### Dataset extract
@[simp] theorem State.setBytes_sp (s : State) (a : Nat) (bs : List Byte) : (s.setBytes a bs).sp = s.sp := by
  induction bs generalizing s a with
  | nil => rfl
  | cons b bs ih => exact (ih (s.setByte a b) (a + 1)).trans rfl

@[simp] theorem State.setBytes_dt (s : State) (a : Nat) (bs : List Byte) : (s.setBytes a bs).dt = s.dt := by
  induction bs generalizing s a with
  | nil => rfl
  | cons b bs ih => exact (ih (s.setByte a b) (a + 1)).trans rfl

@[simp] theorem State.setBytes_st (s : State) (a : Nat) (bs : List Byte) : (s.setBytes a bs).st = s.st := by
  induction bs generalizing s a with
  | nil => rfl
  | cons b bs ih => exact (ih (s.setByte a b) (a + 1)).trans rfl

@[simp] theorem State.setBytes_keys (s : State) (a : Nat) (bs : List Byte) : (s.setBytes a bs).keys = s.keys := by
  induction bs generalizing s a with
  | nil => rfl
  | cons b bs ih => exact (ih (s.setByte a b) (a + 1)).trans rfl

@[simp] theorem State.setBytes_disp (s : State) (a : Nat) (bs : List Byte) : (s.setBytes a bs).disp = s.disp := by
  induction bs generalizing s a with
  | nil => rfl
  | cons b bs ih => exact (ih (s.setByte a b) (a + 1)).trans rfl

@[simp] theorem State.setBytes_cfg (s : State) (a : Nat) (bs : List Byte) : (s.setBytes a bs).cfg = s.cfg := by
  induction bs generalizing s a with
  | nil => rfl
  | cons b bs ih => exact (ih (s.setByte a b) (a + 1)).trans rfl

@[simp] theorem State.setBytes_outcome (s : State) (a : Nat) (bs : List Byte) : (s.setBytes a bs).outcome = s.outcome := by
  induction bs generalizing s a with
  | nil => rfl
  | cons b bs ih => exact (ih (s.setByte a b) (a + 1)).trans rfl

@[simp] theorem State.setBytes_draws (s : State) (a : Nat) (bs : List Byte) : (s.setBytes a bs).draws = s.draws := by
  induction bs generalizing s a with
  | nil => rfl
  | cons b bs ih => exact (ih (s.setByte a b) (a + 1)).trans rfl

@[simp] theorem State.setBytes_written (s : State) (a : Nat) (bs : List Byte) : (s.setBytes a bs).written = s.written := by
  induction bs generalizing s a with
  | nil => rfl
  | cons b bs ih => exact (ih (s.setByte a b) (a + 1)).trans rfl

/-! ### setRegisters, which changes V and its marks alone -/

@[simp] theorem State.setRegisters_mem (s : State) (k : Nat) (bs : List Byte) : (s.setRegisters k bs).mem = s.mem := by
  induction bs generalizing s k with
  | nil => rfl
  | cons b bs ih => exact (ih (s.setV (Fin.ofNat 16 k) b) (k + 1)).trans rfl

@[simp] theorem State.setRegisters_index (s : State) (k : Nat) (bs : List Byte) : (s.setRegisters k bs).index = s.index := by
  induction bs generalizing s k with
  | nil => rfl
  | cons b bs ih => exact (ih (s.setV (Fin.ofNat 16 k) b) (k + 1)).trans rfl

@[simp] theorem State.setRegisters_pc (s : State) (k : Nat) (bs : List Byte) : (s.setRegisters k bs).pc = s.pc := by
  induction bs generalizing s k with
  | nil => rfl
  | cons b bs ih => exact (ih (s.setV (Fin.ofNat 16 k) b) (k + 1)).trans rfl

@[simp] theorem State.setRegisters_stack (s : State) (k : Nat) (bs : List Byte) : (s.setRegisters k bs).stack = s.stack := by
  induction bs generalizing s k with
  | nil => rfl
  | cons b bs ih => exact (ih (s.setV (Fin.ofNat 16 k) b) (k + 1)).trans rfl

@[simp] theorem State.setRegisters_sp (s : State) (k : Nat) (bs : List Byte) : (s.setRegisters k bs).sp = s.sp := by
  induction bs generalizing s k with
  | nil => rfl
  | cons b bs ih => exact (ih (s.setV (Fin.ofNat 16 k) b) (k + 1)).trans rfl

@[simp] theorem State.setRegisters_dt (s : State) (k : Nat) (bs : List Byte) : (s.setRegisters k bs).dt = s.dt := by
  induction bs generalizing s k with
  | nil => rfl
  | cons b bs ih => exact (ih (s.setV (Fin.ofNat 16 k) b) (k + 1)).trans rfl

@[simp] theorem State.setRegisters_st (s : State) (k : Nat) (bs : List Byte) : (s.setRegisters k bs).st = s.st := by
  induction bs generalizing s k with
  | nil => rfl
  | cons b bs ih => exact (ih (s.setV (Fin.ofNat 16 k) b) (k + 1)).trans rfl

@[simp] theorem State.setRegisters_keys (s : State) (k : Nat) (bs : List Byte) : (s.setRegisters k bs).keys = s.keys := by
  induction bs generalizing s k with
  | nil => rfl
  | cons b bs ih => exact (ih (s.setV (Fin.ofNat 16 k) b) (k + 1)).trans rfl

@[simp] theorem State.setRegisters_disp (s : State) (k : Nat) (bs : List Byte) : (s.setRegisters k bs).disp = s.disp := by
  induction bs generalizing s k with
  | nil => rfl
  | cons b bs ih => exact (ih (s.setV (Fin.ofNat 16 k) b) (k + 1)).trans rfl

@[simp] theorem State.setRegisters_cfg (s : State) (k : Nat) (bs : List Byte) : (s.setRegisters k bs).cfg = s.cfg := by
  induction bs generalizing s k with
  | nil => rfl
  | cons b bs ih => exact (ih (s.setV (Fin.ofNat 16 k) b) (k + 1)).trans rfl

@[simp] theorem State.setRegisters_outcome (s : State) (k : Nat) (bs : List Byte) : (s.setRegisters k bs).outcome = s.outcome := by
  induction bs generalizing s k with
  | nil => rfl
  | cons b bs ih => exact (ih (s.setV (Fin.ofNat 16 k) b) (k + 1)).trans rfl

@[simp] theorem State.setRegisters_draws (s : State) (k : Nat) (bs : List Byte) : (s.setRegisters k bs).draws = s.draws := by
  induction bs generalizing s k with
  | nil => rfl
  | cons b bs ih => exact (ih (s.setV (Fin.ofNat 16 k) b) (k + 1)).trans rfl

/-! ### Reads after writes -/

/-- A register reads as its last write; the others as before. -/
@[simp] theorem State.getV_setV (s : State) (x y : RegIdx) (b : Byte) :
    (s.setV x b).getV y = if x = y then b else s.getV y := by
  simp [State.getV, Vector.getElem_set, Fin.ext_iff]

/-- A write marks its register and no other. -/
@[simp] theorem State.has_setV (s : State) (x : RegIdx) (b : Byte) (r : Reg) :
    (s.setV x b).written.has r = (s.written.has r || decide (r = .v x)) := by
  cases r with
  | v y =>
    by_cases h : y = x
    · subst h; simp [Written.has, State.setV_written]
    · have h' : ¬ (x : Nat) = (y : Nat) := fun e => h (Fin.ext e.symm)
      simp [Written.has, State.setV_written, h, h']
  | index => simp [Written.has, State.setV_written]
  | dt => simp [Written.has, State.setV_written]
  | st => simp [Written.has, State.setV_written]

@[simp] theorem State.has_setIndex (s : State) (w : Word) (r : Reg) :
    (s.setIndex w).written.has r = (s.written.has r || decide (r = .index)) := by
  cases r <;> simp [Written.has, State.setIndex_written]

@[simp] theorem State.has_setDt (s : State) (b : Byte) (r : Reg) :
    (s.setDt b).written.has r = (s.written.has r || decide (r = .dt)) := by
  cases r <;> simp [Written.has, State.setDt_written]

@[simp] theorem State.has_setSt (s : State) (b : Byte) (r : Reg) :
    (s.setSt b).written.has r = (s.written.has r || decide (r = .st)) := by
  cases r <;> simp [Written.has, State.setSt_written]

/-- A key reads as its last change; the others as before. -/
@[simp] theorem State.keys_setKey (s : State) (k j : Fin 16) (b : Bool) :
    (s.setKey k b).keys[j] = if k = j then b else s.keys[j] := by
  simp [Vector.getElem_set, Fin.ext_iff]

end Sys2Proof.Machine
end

### What you have to do
The required answer is each line of the data in which the word "last" appears.

### Finished exercise
/-- A register reads as its last write; the others as before. -/
/-- A key reads as its last change; the others as before. -/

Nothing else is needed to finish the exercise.